I realized that "M" CIGAR doesn't mean no mismatch. For example, 150M doesn't mean perfect match. It could contain mismatch which is specified in MD tag.
In the SAM SPEC, 'M' means alignment match (can be a sequence match or mismatch)
My confusion is:
1) If 'M' means either alignment with mismatch or without match, I feel it is kind of redundant. MD tag alone can provide more detailed information regarding where the mismatch is.
2) When variant caller accept bam as input, which information does caller take to make the call? My understanding is MD tag (tell where the variant is), base call quality and maybe AS tag (use base quality and mapping quality to estimate the variant call confidence). Am I understand right? Does caller take anything else from bam when calling the variant?
Thanks a lot for any comments:)
BBMap tools that process sam/bam files and do anything related to mismatches (like calling variants or quality analysis) require either:
With the old 'M'-style cigar strings there's no way to tell if a base is a match or mismatch by examining the line alone, which kind of defeats the purpose of creating a file format for aligned sequences. I'd be happy to see MD tags disappear, but only if 'M'-style cigar strings disappear at the same time.

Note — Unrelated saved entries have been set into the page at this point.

-- ==== Sys2Proof/Laws/Rod.lean ====
section
/-!
SUPPORT. What each register update of a rod writes and what it leaves alone, field by field.
-/
namespace Sys2Proof.Laws

open Sys2Proof.Machine


/-! ### Rod.setLw -/

@[simp] theorem Rod.setLw_role (x : Rod) (i l : Nat) (v : Word) : (x.setLw i l v).role = x.role := rfl
@[simp] theorem Rod.setLw_window (x : Rod) (i l : Nat) (v : Word) : (x.setLw i l v).window = x.window := rfl
@[simp] theorem Rod.setLw_w (x : Rod) (i l : Nat) (v : Word) : (x.setLw i l v).w = x.w.set (32 * i + l) v 0 := rfl
@[simp] theorem Rod.setLw_u (x : Rod) (i l : Nat) (v : Word) : (x.setLw i l v).u = x.u := rfl
@[simp] theorem Rod.setLw_q (x : Rod) (i l : Nat) (v : Word) : (x.setLw i l v).q = x.q := rfl
@[simp] theorem Rod.setLw_k (x : Rod) (i l : Nat) (v : Word) : (x.setLw i l v).k = x.k := rfl
@[simp] theorem Rod.setLw_slotA (x : Rod) (i l : Nat) (v : Word) : (x.setLw i l v).slotA = x.slotA := rfl
@[simp] theorem Rod.setLw_slotB (x : Rod) (i l : Nat) (v : Word) : (x.setLw i l v).slotB = x.slotB := rfl
@[simp] theorem Rod.setLw_depth (x : Rod) (i l : Nat) (v : Word) : (x.setLw i l v).depth = x.depth := rfl
@[simp] theorem Rod.setLw_stack (x : Rod) (i l : Nat) (v : Word) : (x.setLw i l v).stack = x.stack := rfl
@[simp] theorem Rod.setLw_shadowA (x : Rod) (i l : Nat) (v : Word) : (x.setLw i l v).shadowA = x.shadowA := rfl
@[simp] theorem Rod.setLw_shadowB (x : Rod) (i l : Nat) (v : Word) : (x.setLw i l v).shadowB = x.shadowB := rfl
@[simp] theorem Rod.setLw_cause (x : Rod) (i l : Nat) (v : Word) : (x.setLw i l v).cause = x.cause := rfl
@[simp] theorem Rod.setLw_skid (x : Rod) (i l : Nat) (v : Word) : (x.setLw i l v).skid = x.skid := rfl
@[simp] theorem Rod.setLw_iflags (x : Rod) (i l : Nat) (v : Word) : (x.setLw i l v).iflags = x.iflags := rfl
@[simp] theorem Rod.setLw_mflags (x : Rod) (i l : Nat) (v : Word) : (x.setLw i l v).mflags = x.mflags := rfl
@[simp] theorem Rod.setLw_agelimit (x : Rod) (i l : Nat) (v : Word) : (x.setLw i l v).agelimit = x.agelimit := rfl
@[simp] theorem Rod.setLw_compat (x : Rod) (i l : Nat) (v : Word) : (x.setLw i l v).compat = x.compat := rfl
@[simp] theorem Rod.setLw_holdlimit (x : Rod) (i l : Nat) (v : Word) : (x.setLw i l v).holdlimit = x.holdlimit := rfl
@[simp] theorem Rod.setLw_flags (x : Rod) (i l : Nat) (v : Word) : (x.setLw i l v).flags = x.flags := rfl
@[simp] theorem Rod.setLw_gang (x : Rod) (i l : Nat) (v : Word) : (x.setLw i l v).gang = x.gang := rfl
@[simp] theorem Rod.setLw_held (x : Rod) (i l : Nat) (v : Word) : (x.setLw i l v).held = x.held := rfl
@[simp] theorem Rod.setLw_gx (x : Rod) (i l : Nat) (v : Word) : (x.setLw i l v).gx = x.gx := rfl
@[simp] theorem Rod.setLw_mxIn (x : Rod) (i l : Nat) (v : Word) : (x.setLw i l v).mxIn = x.mxIn := rfl
@[simp] theorem Rod.setLw_mxOut (x : Rod) (i l : Nat) (v : Word) : (x.setLw i l v).mxOut = x.mxOut := rfl
@[simp] theorem Rod.setLw_cpIn (x : Rod) (i l : Nat) (v : Word) : (x.setLw i l v).cpIn = x.cpIn := rfl
@[simp] theorem Rod.setLw_cpOut (x : Rod) (i l : Nat) (v : Word) : (x.setLw i l v).cpOut = x.cpOut := rfl
@[simp] theorem Rod.setLw_stream (x : Rod) (i l : Nat) (v : Word) : (x.setLw i l v).stream = x.stream := rfl
@[simp] theorem Rod.setLw_stores (x : Rod) (i l : Nat) (v : Word) : (x.setLw i l v).stores = x.stores := rfl
@[simp] theorem Rod.setLw_parts (x : Rod) (i l : Nat) (v : Word) : (x.setLw i l v).parts = x.parts := rfl
@[simp] theorem Rod.setLw_run (x : Rod) (i l : Nat) (v : Word) : (x.setLw i l v).run = x.run := rfl
@[simp] theorem Rod.setLw_frozen (x : Rod) (i l : Nat) (v : Word) : (x.setLw i l v).frozen = x.frozen := rfl
@[simp] theorem Rod.setLw_lastSlot (x : Rod) (i l : Nat) (v : Word) : (x.setLw i l v).lastSlot = x.lastSlot := rfl
@[simp] theorem Rod.setLw_oldStack (x : Rod) (i l : Nat) (v : Word) : (x.setLw i l v).oldStack = x.oldStack := rfl
@[simp] theorem Rod.setLw_denied (x : Rod) (i l : Nat) (v : Word) : (x.setLw i l v).denied = x.denied := rfl
@[simp] theorem Rod.setLw_rslot (x : Rod) (i l : Nat) (v : Word) : (x.setLw i l v).rslot = x.rslot := rfl
@[simp] theorem Rod.setLw_regBad (x : Rod) (i l : Nat) (v : Word) : (x.setLw i l v).regBad = x.regBad.filter (· ≠ 32 * i + l) := rfl
@[simp] theorem Rod.setLw_stage (x : Rod) (i l : Nat) (v : Word) : (x.setLw i l v).stage = x.stage := rfl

Additionally, variant-callers tend to use flag bits, particularly concerning whether the read is properly paired, and possibly the pnext or tlen fields to consider the observed insert size.
I can't believe I forgot flags and pnext/tlen!
Thanks for explaining. But different aligners set MAPQ value differently. For example bwa set MAPQ 255 as quality not available while STAR set 255 as uniquely mapped. How variant caller determine MAPQ value then?
You variant call DNA sequencing aligned with tools such as BWA, however RNA is a quantification experiment, not intended for genotyping. If you want to use RNA sequencing aligned with STAR to perform genotyping then you'd need to use GATK's Split'N'Trim tool to fix the MQ255 issue (amongst other caveats) - Here's a link to their attempt at performing genotyping on RNA sequencing data.
As andrew.j.skelton73 mentioned, RNAseq aligners have their own set of issues. Variant callers mostly need to know that "higher is better", with the possible exception of 255. So they can then use that in setting a priori expectations.